_What this task involves_
With the material below, print exactly the lines between the line holding "search sound. -/" and the line holding "matchAddress a =>", inclusive. Add nothing else.

_Data supplied_
= Beginning of Section =

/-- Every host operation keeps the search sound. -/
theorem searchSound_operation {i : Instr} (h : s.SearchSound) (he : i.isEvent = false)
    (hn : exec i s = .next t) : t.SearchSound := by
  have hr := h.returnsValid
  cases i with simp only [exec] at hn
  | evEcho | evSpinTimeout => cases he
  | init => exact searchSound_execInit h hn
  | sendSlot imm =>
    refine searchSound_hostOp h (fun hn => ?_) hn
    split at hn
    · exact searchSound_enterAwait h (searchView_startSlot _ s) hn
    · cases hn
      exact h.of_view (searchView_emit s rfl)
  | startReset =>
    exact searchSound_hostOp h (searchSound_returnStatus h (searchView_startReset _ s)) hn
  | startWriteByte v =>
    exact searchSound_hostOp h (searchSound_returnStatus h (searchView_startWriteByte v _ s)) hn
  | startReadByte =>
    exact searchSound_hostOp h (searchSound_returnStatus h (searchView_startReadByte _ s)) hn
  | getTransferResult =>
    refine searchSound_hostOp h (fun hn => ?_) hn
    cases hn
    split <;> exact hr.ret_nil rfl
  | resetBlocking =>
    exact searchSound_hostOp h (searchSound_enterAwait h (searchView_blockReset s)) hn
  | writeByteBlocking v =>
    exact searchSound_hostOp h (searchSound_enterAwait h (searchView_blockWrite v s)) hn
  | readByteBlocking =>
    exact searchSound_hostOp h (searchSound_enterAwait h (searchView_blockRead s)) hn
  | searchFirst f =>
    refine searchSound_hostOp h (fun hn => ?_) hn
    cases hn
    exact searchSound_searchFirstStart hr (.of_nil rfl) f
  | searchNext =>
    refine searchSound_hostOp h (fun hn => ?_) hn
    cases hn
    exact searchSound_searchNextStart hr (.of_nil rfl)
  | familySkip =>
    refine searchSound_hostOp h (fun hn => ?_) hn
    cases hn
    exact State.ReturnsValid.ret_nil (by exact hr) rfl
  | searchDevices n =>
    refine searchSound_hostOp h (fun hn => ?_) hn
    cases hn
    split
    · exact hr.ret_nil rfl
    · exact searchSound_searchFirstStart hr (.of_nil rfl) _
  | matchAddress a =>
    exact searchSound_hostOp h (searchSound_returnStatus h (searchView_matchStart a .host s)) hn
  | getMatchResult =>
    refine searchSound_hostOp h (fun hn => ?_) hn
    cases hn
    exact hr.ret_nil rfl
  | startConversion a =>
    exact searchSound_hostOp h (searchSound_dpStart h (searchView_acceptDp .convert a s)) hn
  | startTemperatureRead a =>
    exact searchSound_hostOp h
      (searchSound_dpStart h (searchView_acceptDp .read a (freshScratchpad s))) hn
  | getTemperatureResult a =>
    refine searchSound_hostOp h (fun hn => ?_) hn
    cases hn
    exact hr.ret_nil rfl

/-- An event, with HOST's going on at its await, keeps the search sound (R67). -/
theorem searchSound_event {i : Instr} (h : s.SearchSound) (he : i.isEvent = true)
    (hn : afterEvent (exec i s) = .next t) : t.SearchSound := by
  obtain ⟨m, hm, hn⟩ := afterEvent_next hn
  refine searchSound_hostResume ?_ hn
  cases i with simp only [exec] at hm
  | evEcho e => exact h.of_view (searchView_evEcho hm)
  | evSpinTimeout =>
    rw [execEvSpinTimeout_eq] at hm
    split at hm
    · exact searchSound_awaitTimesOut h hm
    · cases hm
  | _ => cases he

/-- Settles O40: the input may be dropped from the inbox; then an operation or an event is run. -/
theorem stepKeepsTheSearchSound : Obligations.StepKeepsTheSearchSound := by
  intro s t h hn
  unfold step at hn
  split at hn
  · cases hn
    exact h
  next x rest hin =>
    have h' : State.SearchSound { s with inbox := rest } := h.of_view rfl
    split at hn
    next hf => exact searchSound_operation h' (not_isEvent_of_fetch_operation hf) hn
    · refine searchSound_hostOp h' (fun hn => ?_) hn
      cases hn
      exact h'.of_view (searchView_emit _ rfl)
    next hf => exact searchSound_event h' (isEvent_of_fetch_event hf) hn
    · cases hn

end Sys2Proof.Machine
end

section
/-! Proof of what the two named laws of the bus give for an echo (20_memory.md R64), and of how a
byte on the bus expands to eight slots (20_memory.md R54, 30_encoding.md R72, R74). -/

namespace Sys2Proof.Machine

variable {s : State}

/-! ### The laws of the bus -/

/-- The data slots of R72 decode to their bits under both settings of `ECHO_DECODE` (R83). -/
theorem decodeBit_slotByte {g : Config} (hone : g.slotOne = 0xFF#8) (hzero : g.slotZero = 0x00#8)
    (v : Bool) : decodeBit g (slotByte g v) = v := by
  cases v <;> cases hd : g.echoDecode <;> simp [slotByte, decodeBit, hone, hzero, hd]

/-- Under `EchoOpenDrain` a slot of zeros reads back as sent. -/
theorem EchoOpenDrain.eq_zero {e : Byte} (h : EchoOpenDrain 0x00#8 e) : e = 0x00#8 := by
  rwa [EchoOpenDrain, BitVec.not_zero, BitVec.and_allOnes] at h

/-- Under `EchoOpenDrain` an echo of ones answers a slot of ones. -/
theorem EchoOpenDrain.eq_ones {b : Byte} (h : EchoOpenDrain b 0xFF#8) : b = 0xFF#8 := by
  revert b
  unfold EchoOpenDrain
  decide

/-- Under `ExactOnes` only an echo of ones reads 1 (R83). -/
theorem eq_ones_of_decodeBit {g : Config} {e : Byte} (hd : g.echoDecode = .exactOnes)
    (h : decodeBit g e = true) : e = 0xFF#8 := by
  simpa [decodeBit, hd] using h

= End of Section =
= Beginning of Section =

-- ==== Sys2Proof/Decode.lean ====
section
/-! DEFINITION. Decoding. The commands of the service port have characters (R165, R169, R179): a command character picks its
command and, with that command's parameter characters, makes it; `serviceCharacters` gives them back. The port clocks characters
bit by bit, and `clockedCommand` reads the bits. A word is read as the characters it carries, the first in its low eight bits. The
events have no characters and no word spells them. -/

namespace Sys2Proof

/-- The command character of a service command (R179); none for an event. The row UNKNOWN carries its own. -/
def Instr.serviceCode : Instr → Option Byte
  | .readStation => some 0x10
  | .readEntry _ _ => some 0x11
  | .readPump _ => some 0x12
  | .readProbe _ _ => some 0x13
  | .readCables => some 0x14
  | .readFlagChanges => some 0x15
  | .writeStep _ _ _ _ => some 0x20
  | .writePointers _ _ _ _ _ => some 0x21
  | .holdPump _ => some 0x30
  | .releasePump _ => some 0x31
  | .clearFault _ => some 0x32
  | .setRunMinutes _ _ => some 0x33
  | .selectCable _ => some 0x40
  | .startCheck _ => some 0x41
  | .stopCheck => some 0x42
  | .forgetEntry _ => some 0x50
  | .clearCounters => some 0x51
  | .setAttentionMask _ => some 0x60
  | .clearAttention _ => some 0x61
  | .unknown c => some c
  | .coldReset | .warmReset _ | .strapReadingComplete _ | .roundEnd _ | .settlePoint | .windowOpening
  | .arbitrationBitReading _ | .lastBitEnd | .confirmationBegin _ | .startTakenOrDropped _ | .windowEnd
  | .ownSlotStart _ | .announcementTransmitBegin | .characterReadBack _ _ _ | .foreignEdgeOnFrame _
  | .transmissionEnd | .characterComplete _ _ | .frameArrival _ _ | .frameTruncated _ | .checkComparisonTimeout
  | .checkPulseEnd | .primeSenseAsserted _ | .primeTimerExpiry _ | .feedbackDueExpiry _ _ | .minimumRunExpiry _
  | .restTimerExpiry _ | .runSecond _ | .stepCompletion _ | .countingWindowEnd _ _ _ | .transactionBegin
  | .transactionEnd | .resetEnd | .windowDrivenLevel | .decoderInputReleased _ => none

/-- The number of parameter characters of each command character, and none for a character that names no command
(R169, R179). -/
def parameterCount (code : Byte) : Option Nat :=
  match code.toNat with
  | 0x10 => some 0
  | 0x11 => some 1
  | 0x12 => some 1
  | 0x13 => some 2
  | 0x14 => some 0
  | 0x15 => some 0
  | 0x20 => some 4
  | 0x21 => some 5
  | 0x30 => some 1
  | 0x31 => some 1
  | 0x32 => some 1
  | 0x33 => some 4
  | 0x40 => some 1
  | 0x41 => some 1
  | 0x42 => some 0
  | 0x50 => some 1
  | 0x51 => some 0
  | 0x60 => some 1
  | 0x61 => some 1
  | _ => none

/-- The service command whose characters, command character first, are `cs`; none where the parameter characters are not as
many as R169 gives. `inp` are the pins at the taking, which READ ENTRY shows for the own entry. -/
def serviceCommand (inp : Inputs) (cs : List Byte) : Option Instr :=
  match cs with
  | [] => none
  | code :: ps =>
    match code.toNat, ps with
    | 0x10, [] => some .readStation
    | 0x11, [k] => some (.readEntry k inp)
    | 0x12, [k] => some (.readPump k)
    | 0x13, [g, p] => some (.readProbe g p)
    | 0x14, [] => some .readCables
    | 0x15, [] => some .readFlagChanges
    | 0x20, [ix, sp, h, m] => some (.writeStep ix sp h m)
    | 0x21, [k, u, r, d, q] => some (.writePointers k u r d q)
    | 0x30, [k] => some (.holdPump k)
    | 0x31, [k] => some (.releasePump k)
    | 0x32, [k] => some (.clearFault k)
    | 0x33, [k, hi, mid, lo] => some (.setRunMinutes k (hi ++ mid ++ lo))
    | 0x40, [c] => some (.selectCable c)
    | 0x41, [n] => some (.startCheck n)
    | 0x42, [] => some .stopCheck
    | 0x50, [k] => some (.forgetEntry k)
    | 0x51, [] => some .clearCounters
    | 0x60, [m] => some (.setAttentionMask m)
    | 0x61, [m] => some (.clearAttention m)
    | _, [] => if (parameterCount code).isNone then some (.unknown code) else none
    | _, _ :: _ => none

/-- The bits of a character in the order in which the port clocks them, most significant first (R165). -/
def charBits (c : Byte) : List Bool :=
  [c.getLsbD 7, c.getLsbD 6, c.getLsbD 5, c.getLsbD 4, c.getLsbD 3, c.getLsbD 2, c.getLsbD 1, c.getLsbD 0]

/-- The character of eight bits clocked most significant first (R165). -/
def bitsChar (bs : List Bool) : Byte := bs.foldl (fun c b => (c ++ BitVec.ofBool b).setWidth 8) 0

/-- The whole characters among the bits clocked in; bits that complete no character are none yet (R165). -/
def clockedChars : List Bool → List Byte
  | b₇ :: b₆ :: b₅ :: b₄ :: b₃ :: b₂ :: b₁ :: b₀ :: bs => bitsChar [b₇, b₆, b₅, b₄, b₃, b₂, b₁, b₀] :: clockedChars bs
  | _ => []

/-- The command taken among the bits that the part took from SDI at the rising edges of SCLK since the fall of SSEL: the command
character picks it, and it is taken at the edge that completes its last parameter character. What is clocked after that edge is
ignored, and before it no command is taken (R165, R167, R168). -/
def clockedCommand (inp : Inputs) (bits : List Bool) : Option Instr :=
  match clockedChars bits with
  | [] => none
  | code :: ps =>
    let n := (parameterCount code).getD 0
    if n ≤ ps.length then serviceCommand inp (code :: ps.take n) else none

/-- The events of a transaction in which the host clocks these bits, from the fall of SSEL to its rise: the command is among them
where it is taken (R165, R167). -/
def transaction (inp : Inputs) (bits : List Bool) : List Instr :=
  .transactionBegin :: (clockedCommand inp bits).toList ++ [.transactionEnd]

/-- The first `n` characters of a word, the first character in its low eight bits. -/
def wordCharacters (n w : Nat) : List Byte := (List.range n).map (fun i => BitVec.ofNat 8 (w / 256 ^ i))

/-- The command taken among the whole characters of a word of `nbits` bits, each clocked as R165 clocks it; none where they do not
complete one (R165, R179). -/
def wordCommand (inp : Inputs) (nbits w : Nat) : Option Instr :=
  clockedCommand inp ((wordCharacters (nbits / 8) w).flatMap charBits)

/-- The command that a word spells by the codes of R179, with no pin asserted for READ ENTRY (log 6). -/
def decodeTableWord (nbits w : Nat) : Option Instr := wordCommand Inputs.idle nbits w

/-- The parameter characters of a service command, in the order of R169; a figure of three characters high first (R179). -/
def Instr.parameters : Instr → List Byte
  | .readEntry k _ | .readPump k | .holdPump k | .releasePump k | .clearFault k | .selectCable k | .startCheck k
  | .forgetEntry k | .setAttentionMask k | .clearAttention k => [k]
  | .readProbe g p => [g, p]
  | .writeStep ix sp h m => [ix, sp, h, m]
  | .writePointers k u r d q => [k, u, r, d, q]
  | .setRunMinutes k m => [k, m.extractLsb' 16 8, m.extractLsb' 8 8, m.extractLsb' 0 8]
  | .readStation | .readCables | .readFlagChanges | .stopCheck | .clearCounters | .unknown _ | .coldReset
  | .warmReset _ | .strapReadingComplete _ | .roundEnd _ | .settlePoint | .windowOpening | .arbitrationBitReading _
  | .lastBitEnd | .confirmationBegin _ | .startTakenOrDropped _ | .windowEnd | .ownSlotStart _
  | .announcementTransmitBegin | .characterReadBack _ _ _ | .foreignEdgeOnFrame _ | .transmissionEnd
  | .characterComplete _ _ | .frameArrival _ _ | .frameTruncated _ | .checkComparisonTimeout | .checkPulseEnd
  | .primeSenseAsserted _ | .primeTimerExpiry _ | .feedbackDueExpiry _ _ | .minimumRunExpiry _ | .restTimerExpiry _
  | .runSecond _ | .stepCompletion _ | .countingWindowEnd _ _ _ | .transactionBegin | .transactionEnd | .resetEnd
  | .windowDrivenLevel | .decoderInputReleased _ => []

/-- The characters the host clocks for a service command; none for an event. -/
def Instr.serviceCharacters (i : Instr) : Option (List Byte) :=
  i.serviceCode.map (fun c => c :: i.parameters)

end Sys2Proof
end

= End of Section =

_Exercise result_
/-- Every host operation keeps the search sound. -/
theorem searchSound_operation {i : Instr} (h : s.SearchSound) (he : i.isEvent = false)
    (hn : exec i s = .next t) : t.SearchSound := by
  have hr := h.returnsValid
  cases i with simp only [exec] at hn
  | evEcho | evSpinTimeout => cases he
  | init => exact searchSound_execInit h hn
  | sendSlot imm =>
    refine searchSound_hostOp h (fun hn => ?_) hn
    split at hn
    · exact searchSound_enterAwait h (searchView_startSlot _ s) hn
    · cases hn
      exact h.of_view (searchView_emit s rfl)
  | startReset =>
    exact searchSound_hostOp h (searchSound_returnStatus h (searchView_startReset _ s)) hn
  | startWriteByte v =>
    exact searchSound_hostOp h (searchSound_returnStatus h (searchView_startWriteByte v _ s)) hn
  | startReadByte =>
    exact searchSound_hostOp h (searchSound_returnStatus h (searchView_startReadByte _ s)) hn
  | getTransferResult =>
    refine searchSound_hostOp h (fun hn => ?_) hn
    cases hn
    split <;> exact hr.ret_nil rfl
  | resetBlocking =>
    exact searchSound_hostOp h (searchSound_enterAwait h (searchView_blockReset s)) hn
  | writeByteBlocking v =>
    exact searchSound_hostOp h (searchSound_enterAwait h (searchView_blockWrite v s)) hn
  | readByteBlocking =>
    exact searchSound_hostOp h (searchSound_enterAwait h (searchView_blockRead s)) hn
  | searchFirst f =>
    refine searchSound_hostOp h (fun hn => ?_) hn
    cases hn
    exact searchSound_searchFirstStart hr (.of_nil rfl) f
  | searchNext =>
    refine searchSound_hostOp h (fun hn => ?_) hn
    cases hn
    exact searchSound_searchNextStart hr (.of_nil rfl)
  | familySkip =>
    refine searchSound_hostOp h (fun hn => ?_) hn
    cases hn
    exact State.ReturnsValid.ret_nil (by exact hr) rfl
  | searchDevices n =>
    refine searchSound_hostOp h (fun hn => ?_) hn
    cases hn
    split
    · exact hr.ret_nil rfl
    · exact searchSound_searchFirstStart hr (.of_nil rfl) _
  | matchAddress a =>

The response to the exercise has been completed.